* [TASK REQUIREMENTS]
Restate word for word the lines of the entries below, starting with the line that holds "(other : b ∉" and ending with the line that holds "(by simp [reset])))", and no others.

*****

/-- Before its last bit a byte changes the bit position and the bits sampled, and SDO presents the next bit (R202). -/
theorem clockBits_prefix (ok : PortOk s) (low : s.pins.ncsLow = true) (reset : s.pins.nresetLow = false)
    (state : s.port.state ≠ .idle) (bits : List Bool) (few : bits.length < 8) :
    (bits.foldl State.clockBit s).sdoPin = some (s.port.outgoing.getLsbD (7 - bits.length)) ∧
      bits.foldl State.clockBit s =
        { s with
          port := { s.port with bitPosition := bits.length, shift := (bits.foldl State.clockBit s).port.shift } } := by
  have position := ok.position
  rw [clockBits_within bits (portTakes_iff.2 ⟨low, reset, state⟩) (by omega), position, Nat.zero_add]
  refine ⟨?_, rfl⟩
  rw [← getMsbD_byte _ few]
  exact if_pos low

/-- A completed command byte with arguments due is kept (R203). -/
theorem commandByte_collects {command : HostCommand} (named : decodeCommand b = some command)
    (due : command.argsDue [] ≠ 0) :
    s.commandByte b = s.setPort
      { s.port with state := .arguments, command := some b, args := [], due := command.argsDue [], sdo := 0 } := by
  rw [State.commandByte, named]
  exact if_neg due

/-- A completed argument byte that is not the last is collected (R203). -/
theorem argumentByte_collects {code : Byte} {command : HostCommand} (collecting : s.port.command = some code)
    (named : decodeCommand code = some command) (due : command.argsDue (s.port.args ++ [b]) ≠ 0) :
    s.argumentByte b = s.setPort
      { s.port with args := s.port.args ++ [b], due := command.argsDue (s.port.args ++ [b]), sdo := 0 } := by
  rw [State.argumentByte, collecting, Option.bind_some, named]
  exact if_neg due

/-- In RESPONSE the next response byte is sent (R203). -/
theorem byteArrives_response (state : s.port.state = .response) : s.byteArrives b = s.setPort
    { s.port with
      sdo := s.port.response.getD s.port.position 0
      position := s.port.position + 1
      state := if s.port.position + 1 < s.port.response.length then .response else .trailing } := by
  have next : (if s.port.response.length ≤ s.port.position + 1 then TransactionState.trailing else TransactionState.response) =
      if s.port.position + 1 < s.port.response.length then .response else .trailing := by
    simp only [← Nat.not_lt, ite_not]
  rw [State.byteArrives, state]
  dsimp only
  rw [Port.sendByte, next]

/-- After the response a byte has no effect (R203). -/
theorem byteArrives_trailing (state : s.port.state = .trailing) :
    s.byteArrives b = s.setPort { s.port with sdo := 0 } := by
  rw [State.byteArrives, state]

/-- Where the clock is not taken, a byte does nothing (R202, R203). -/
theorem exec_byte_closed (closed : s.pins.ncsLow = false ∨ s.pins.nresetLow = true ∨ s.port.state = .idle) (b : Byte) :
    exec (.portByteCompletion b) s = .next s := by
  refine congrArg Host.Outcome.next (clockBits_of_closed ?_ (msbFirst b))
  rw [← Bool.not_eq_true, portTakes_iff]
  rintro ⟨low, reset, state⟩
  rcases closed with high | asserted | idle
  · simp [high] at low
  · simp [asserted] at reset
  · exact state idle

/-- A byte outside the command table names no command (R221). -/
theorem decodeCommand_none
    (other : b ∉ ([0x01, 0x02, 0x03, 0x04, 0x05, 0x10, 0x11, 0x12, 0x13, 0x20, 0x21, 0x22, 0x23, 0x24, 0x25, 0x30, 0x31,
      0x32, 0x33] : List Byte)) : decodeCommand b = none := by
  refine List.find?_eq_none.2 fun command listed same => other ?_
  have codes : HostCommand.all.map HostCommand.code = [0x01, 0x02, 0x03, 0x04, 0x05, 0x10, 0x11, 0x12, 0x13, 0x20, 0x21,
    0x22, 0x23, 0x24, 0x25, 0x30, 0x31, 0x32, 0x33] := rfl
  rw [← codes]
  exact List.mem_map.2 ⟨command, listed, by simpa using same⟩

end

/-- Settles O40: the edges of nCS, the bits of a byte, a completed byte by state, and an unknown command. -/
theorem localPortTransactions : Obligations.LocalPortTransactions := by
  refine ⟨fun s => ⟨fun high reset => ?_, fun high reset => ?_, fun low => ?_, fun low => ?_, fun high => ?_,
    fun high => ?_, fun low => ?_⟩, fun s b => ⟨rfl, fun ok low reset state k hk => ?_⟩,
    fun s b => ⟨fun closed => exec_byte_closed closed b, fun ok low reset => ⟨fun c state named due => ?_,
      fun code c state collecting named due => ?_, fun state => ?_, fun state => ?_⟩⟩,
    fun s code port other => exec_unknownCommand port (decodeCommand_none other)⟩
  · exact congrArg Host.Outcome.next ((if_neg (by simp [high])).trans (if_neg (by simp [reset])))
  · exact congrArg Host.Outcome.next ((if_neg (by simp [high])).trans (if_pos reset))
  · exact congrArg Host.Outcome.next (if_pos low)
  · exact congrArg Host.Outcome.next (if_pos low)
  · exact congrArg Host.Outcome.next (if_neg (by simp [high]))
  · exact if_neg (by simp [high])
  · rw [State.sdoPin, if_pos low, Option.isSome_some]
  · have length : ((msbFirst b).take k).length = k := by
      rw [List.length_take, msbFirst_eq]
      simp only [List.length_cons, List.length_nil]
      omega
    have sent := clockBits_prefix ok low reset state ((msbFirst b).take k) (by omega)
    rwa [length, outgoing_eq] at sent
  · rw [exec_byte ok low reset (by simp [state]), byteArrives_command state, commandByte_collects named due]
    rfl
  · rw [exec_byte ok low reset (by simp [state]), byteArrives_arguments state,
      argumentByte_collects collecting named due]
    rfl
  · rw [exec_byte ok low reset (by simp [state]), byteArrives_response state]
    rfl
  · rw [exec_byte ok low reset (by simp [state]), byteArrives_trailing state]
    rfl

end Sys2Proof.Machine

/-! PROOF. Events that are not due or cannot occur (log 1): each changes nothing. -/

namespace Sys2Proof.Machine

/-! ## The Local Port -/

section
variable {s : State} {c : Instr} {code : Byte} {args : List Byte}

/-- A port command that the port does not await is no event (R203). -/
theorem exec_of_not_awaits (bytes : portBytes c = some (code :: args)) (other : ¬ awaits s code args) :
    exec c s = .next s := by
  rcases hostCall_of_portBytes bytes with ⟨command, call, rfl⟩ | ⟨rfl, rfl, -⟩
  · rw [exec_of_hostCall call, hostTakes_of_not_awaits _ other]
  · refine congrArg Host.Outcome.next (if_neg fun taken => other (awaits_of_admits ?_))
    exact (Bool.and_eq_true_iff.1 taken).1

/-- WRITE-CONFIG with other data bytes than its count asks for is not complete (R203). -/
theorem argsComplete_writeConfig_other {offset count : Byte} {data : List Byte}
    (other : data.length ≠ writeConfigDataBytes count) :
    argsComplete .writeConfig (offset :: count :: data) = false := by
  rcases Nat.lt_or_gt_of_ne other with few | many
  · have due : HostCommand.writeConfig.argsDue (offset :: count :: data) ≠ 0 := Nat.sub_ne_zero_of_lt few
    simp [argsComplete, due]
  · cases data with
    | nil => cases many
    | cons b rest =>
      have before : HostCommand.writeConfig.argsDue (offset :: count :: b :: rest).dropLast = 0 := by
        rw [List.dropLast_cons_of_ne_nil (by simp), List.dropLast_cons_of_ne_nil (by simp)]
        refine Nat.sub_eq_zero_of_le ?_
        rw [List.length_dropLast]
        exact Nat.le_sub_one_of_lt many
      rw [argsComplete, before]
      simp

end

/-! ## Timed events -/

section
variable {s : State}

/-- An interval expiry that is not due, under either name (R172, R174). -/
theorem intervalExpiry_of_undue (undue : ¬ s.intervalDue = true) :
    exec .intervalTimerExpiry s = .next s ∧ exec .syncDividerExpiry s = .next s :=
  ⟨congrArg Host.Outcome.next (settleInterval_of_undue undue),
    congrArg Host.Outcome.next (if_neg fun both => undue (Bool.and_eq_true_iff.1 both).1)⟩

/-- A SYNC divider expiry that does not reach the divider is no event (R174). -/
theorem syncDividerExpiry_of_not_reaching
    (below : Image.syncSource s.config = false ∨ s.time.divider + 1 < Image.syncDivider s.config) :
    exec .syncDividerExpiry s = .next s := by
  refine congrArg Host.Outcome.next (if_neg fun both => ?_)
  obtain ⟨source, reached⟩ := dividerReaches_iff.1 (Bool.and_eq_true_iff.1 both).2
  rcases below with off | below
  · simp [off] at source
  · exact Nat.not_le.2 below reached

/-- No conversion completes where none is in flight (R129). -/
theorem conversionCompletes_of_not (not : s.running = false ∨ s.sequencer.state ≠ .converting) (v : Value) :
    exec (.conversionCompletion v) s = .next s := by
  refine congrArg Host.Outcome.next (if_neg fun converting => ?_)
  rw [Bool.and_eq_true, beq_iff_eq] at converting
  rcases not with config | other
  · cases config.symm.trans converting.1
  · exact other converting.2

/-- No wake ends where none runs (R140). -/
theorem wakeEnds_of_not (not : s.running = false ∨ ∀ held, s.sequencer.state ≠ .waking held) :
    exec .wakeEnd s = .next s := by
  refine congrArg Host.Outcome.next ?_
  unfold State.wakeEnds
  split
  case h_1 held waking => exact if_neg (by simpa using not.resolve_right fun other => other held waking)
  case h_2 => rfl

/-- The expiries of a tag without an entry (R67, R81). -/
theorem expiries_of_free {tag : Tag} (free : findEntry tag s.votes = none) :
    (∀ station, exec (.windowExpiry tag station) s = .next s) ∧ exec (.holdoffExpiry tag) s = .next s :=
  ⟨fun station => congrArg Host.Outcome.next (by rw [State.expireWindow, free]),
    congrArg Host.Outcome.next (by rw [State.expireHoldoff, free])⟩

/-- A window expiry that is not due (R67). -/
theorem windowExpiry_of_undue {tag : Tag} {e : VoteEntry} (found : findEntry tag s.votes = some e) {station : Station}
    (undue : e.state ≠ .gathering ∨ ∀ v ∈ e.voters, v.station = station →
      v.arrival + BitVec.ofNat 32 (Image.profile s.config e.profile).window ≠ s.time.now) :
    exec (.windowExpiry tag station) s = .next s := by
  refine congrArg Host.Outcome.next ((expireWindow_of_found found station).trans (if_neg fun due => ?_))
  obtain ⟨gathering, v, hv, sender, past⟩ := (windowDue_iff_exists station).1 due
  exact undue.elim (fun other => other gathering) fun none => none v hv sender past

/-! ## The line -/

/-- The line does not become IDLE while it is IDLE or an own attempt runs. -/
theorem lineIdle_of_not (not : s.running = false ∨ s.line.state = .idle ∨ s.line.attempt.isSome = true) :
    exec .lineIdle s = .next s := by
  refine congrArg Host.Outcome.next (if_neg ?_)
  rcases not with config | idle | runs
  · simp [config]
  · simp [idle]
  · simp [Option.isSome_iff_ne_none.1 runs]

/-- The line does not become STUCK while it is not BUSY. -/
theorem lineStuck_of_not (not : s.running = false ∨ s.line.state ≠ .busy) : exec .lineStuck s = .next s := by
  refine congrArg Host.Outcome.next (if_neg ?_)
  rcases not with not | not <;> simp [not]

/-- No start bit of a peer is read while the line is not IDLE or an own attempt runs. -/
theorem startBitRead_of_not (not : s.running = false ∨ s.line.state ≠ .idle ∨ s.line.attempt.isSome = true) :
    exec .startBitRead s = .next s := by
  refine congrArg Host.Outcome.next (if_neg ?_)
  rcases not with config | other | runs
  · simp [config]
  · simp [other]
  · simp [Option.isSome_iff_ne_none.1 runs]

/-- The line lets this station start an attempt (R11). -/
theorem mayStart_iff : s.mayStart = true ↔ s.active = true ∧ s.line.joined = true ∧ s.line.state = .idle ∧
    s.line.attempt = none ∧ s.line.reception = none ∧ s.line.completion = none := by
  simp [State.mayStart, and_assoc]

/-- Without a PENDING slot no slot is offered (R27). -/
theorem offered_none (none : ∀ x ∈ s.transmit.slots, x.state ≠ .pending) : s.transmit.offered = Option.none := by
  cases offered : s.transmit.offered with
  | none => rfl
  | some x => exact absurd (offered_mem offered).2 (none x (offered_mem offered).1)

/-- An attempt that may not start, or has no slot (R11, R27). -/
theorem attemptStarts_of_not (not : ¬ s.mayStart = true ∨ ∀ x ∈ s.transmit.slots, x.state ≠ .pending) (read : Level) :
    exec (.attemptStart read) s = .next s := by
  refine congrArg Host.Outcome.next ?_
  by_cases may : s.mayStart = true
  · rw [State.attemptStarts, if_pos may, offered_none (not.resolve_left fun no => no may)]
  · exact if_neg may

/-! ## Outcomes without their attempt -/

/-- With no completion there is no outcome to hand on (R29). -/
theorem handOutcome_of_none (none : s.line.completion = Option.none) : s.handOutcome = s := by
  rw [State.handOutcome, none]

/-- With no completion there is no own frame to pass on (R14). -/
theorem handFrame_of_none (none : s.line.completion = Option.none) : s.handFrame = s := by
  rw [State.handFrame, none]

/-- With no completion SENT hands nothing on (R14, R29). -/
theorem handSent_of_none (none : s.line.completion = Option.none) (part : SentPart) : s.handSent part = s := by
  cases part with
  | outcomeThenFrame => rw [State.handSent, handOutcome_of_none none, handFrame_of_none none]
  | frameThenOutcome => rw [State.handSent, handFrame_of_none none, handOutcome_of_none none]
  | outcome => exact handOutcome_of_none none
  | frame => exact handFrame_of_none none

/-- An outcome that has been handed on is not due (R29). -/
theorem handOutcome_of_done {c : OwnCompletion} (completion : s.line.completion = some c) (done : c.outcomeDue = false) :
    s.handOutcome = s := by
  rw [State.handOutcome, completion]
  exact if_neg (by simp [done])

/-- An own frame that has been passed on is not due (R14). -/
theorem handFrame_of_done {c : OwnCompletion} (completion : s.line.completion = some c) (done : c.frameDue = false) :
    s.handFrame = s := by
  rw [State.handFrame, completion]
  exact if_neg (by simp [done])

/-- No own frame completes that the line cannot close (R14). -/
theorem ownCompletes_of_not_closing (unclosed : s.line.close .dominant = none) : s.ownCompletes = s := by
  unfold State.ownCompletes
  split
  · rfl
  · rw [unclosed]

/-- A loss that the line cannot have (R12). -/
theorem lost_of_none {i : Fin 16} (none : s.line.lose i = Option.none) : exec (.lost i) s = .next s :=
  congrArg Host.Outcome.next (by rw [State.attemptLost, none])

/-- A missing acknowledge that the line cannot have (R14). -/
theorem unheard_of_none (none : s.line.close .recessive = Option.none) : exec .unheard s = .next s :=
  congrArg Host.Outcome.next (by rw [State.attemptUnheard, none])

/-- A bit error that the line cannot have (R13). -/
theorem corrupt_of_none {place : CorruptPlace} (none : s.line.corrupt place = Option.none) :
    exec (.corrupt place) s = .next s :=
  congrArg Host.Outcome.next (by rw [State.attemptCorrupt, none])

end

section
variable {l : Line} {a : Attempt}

*****

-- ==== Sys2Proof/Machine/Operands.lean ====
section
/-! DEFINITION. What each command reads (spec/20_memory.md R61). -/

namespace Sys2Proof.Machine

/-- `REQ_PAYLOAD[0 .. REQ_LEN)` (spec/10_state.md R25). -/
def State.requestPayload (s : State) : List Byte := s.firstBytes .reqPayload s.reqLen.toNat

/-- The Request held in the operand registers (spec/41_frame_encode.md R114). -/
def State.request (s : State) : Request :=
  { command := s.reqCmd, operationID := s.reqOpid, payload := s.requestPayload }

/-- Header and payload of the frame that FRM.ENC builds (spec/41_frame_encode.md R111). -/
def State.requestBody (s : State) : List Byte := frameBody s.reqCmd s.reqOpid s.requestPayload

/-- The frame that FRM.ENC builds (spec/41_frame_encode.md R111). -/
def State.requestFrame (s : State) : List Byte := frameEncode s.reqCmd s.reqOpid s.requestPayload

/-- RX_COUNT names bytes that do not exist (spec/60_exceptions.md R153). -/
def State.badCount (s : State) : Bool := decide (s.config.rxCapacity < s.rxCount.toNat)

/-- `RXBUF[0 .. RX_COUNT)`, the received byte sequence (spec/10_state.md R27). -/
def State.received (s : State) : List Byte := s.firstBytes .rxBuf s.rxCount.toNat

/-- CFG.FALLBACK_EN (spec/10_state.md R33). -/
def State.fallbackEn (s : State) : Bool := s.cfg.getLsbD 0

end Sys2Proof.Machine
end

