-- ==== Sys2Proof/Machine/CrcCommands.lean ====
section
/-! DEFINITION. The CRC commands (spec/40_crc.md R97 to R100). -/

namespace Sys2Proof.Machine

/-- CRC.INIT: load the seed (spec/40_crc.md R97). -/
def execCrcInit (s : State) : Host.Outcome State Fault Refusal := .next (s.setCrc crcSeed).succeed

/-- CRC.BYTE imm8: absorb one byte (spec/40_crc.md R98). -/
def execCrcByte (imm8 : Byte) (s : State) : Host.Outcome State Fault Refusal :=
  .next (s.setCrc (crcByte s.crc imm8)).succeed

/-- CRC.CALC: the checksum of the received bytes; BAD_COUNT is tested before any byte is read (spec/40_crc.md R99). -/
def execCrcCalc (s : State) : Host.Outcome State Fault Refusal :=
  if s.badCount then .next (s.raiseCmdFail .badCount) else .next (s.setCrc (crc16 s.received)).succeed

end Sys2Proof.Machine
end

*****

* [SOLUTION TO THIS EXERCISE]
    (other : b ∉ ([0x01, 0x02, 0x03, 0x04, 0x05, 0x10, 0x11, 0x12, 0x13, 0x20, 0x21, 0x22, 0x23, 0x24, 0x25, 0x30, 0x31,
      0x32, 0x33] : List Byte)) : decodeCommand b = none := by
  refine List.find?_eq_none.2 fun command listed same => other ?_
  have codes : HostCommand.all.map HostCommand.code = [0x01, 0x02, 0x03, 0x04, 0x05, 0x10, 0x11, 0x12, 0x13, 0x20, 0x21,
    0x22, 0x23, 0x24, 0x25, 0x30, 0x31, 0x32, 0x33] := rfl
  rw [← codes]
  exact List.mem_map.2 ⟨command, listed, by simpa using same⟩

end

/-- Settles O40: the edges of nCS, the bits of a byte, a completed byte by state, and an unknown command. -/
theorem localPortTransactions : Obligations.LocalPortTransactions := by
  refine ⟨fun s => ⟨fun high reset => ?_, fun high reset => ?_, fun low => ?_, fun low => ?_, fun high => ?_,
    fun high => ?_, fun low => ?_⟩, fun s b => ⟨rfl, fun ok low reset state k hk => ?_⟩,
    fun s b => ⟨fun closed => exec_byte_closed closed b, fun ok low reset => ⟨fun c state named due => ?_,
      fun code c state collecting named due => ?_, fun state => ?_, fun state => ?_⟩⟩,
    fun s code port other => exec_unknownCommand port (decodeCommand_none other)⟩
  · exact congrArg Host.Outcome.next ((if_neg (by simp [high])).trans (if_neg (by simp [reset])))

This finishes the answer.